Für manche Wissenschaftler, Politiker und Manager von
Energiekonzernen ist das anscheinend ein sehr betörender Gedanke. Mit technischen Eingriffen, nämlich durch
das Versprühen von Schwefelpartikeln in der Atmosphäre, soll die Sonne verdunkelt und dadurch die Erde
abgekühlt werden. Und mit technischen Eingriffen, nämlich durch das Einleiten von Chemikalien in die Ozeane,
soll das Wachstum von Algen beschleunigt werden, damit diese mehr klimaschädliches CO2 aufnehmen. Eine
Journalistin des RBB hat es so kommentiert:
Die Idee scheint verlockend. Anstatt seine Gewohnheiten zu verändern, um die Erderwärmung zu
stoppen, könnte der Mensch das Klima einfach
künstlich überlisten. Ein bisschen Gott spielen.
Meine Damen und Herren, ich bin froh, dass sich die
Öffentlichkeit, genau wie die Linke, vor diesen
Frankenstein-Klimaingenieuren gruselt.
({1})
Wir werden uns aber nicht nur fürchten. Die Linke wird
sich auch in Zukunft gegen das Rumschrauben am Weltwetter stellen, Vorhaben beobachten und sich notfalls für
Verbote einsetzen - auch bei CCS, das Frau Umweltministerin Hendricks jüngst leider wieder ins Spiel gebracht hat.
({2})
Eigentlich reden wir heute nicht über Klima; es geht
um die Beherrschbarkeit von Technik. Ich kann Ihnen
sagen: Ich bin keine Technikfeindin; Umweltschützerinnen und Umweltschützern wird das ja ständig vorgehalten. Ich habe in einem hoch technisierten Unternehmen
gearbeitet, für einen Maschinenbauer aus meiner Heimat
Ingolstadt, der Baumwollspinnereimaschinen herstellt.
({3})
Wir alle sind von Technik, die unser Leben erleichtert,
umgeben. Aber lassen Sie es mich auf den Punkt bringen: Climate Engineering birgt zu viele Risiken. Warum? Es gibt zu viele unbekannte Variablen im Hinblick
auf das Klima, das Wasser, die Luft, den Untergrund,
den Menschen, für Flora und Fauna. Das Klima ist ein
hochkomplexes System. Es ist keine Klimaanlage, die
man einfach an- und abstellt.
Ich möchte zwei Stimmen zu Wort kommen lassen.
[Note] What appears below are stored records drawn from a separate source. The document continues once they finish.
theorem calm_masterless (env : SwEnv) (g : GroupId) (w : Switching) : Calm g (w.masterless env g) := by
  unfold Switching.masterless
  split
  · next h => intro grp hg; rw [h] at hg; cases hg
  · next grp hg =>
    split
    · next ht =>
      have hx : Has g (fun x => x.external = none) (w.clearExternal env g) := by
        unfold Switching.clearExternal
        rw [hg]
        dsimp only
        cases he : grp.external with
        | none => unfold Group.hasTemporary at ht; rw [he] at ht; cases ht
        | some r =>
          dsimp only
          split
          · exact ⟨_, Switching.modGroup_some (Switching.setExternal_some hg), rfl⟩
          · exact ⟨_, Switching.setExternal_some hg, rfl⟩
      obtain ⟨y, hy, p⟩ := has_event steady_noExternal (env := env) hg hx
      intro z hz
      rw [hy] at hz
      cases hz
      unfold Group.hasTemporary
      rw [p]
      rfl
    · next ht => intro x hx; rw [hg] at hx; cases hx; simpa using ht

/-- After the part has become masterless no group has an external MANUAL or TRIAL (R65). -/
theorem masterless_calm (s : State) (g : GroupId) : Calm g (masterless s).sw := by
  unfold masterless groupsInTurn
  have key : ∀ (xs : List GroupId) (t : State), (g ∈ xs ∨ Calm g t.sw) →
      Calm g (xs.foldl (fun s g => inSwitch (fun env => Switching.masterless env g) s) t).sw := by
    intro xs
    induction xs with
    | nil => intro t h; exact h.resolve_left (by simp)
    | cons x xs ih =>
      intro t h
      refine ih _ ?_
      by_cases hx : g = x
      · subst hx; exact .inr (calm_masterless _ _ _)
      · rcases h with h | h
        · exact .inl ((List.mem_cons.mp h).resolve_left hx)
        · right
          intro grp hg
          rw [inSwitch_sw, (onlyGroup_masterless _ x t.sw).others g hx] at hg
          exact h grp hg
  refine key _ _ ?_
  rw [freeOrder_mem]
  by_cases h : g ∈ temporaryGroups s
  · exact .inl h
  · right
    intro grp hg
    unfold temporaryGroups at h
    simp only [List.mem_filter, List.mem_finRange, true_and] at h
    rw [show s.sw.groups[g] = some grp from hg] at h
    simpa using h

/-! ### The bus under the engine -/

/-- The bus, ACTUATOR-BUS and the settle-failure list stand as they were. -/
structure BusKept (w v : Switching) : Prop where
  bus : v.bus = w.bus
  busFreeAt : v.busFreeAt = w.busFreeAt
  busDefect : v.busDefect = w.busDefect
  settleFail : v.settleFail = w.settleFail

theorem BusKept.refl (w : Switching) : BusKept w w := ⟨rfl, rfl, rfl, rfl⟩

theorem BusKept.trans {u v w : Switching} (a : BusKept u v) (b : BusKept v w) : BusKept u w :=
  ⟨b.bus.trans a.bus, b.busFreeAt.trans a.busFreeAt, b.busDefect.trans a.busDefect, b.settleFail.trans a.settleFail⟩

theorem OnlyGroup.busKept {g : GroupId} {w v : Switching} (h : OnlyGroup g w v) : BusKept w v :=
  ⟨h.bus, h.busFreeAt, h.busDefect, h.settleFail⟩

theorem busKept_setKnown (env : SwEnv) (a : Nat) (pos : Option Nat) (w : Switching) : BusKept w (w.setKnown env a pos) := by
  unfold Switching.setKnown
  split
  · exact .refl w
  · dsimp only
    split
    · exact .trans (v := w.modElement a _) ⟨rfl, rfl, rfl, rfl⟩ (onlyGroup_selectorMoved env _ pos _).busKept
    · exact ⟨rfl, rfl, rfl, rfl⟩

theorem busKept_forget (env : SwEnv) (as : List Nat) (w : Switching) :
    BusKept w (as.foldl (fun w a => w.setKnown env a none) w) := by
  induction as generalizing w with
  | nil => exact .refl w
  | cons a as ih => exact (busKept_setKnown env a none w).trans (ih _)

theorem busKept_recover (env : SwEnv) (g : GroupId) (a : Nat) (w : Switching) : BusKept w (w.recover env g a) := by
  unfold Switching.recover
  split
  · exact (onlyGroup_enter env g _ w).busKept.trans (onlyGroup_place (g := g) _ rfl).busKept
  · exact (busKept_setKnown env a none w).trans (onlyGroup_stand env g _ _).busKept

/-- A failed operation puts its group on the settle-failure list and leaves the bus as it stands (R101, R107). -/
theorem busKept_failOp {env : SwEnv} {g : GroupId} {a : Nat} {w : Switching} {grp : Group} {op : Op} (hg : w.groups[g] = some grp)
    (ho : w.opOf g = some op) : BusKept { w with settleFail := addFailure g w.settleFail } (w.failOp env g a) := by
  have h0 : BusKept { w with settleFail := addFailure g w.settleFail } { w.dropOp g with settleFail := addFailure g w.settleFail } :=
    ⟨rfl, rfl, rfl, rfl⟩
  unfold Switching.failOp
  rw [hg, ho]
  dsimp only
  refine h0.trans ?_
  generalize ({ w.dropOp g with settleFail := addFailure g w.settleFail } : Switching) = v
  have hk := busKept_setKnown env a none v
  repeat' split
  all_goals first
    | exact busKept_forget env _ v
    | exact hk
    | exact (onlyGroup_trialOutcome env g _ _ v).busKept
    | exact .refl v
    | exact busKept_recover env g a v
    | exact (onlyGroup_stand env g _ v).busKept
    | exact hk.trans (onlyGroup_stand env g _ _).busKept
Erstens, zur Vorhersagbarkeit. Sie kennen die Fragestellung des US-Meteorologen Edward Lorenz - es ist eine
interessante Frage -: Kann der Flügelschlag eines
Schmetterlings in Brasilien einen Tornado in Texas auslösen? Ja, er kann. Das Weltklima ist kein lineares
System wie eine Maschine oder ein Lichtschalter. Die
Verfechter der Sonnenstrahlungsbeeinflussung durch
Schwefelpartikel setzen vor allem auf Computermodelle. Lorenz würde darüber den Kopf schütteln. Klima
und Wetter sind chaotisch, Eingriffe nicht berechenbar.
Alles andere ist gefährliche Hybris.
Zweitens, zur Zielstellung. Statt, wie es die Linke fordert, einen Kohleausstieg einzuleiten und auf Erneuerbare umzusteigen, bliebe unsere fossile Lebensweise unangetastet. Darum schließe ich mit Albert Einstein. In
seinem gerne vergessenen Aufsatz „Warum Sozialismus?“
({4})
erklärt der vielleicht wichtigste Wissenschaftler der Moderne, man solle sich davor hüten, „die Wissenschaft
und wissenschaftliche Methoden zu überschätzen, wenn
es um Menschheitsprobleme geht“. An anderer Stelle
schreibt er:
Probleme kann man niemals mit derselben Denkweise lösen, durch die sie entstanden sind.
Danke.
({5})
Das Wort hat der Kollege René Röspel für die SPDFraktion.
({0})
Frau Präsidentin! Meine sehr verehrten Damen und
Herren! Liebe vier Vertreter des deutschen Volkes auf
der Besuchertribüne!
({0})
Seien Sie herzlich gegrüßt! Der französische Romanautor Jules Verne - die Älteren unter uns kennen noch
Kapitän Nemo und die Nautilus - hat 1889 den Roman
Der Schuss am Kilimandscharo veröffentlicht. Dort beschreibt er im Prinzip das erste Geoengineering-Projekt
der Welt. Seine Protagonisten versprechen den Menschen, die Jahreszeiten abzuschaffen, damit man es immer schön warm hat, jedenfalls auf der Nordhalbkugel.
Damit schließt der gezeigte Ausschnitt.